» **Work request**
With both ends included, repeat exactly the lines of the entries below from the one containing "txsrc := src" down to the one containing "txph := .idle", and no others.

*** Opening of Data for this exercise ***

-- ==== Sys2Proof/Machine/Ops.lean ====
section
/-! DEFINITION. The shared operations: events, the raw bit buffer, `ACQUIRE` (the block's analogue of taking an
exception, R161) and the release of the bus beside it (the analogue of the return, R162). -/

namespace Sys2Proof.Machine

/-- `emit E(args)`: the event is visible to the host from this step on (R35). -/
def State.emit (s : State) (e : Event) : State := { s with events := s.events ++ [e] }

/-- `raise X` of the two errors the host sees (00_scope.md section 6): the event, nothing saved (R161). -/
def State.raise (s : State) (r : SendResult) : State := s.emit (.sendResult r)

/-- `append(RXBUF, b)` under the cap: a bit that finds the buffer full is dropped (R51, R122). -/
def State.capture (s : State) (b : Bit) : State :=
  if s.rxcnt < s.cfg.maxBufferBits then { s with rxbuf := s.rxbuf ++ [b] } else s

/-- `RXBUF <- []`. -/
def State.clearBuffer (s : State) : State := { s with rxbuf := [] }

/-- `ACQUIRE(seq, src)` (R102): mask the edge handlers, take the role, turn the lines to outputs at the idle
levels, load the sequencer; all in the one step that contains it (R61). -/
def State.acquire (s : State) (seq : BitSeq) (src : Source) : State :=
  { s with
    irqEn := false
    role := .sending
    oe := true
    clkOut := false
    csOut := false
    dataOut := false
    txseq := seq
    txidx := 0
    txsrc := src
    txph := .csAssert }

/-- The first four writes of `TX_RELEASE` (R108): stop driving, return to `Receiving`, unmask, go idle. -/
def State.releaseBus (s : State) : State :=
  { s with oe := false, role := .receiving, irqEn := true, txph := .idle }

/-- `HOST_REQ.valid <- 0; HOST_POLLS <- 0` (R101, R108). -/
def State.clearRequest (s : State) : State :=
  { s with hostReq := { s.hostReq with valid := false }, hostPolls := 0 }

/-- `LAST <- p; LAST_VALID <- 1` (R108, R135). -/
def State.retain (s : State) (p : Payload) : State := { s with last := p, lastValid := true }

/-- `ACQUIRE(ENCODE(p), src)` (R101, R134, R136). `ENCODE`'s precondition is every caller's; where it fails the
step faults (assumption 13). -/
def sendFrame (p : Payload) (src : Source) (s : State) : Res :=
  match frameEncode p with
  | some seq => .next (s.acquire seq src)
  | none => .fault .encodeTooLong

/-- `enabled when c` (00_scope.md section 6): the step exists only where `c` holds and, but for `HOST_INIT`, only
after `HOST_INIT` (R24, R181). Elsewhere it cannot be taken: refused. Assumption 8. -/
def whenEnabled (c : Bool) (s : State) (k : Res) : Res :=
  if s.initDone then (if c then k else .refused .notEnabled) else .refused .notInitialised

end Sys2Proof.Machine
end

*** Close of Data for this exercise ***

» **Output of the exercise**
    txsrc := src
    txph := .csAssert }

/-- The first four writes of `TX_RELEASE` (R108): stop driving, return to `Receiving`, unmask, go idle. -/
def State.releaseBus (s : State) : State :=
  { s with oe := false, role := .receiving, irqEn := true, txph := .idle }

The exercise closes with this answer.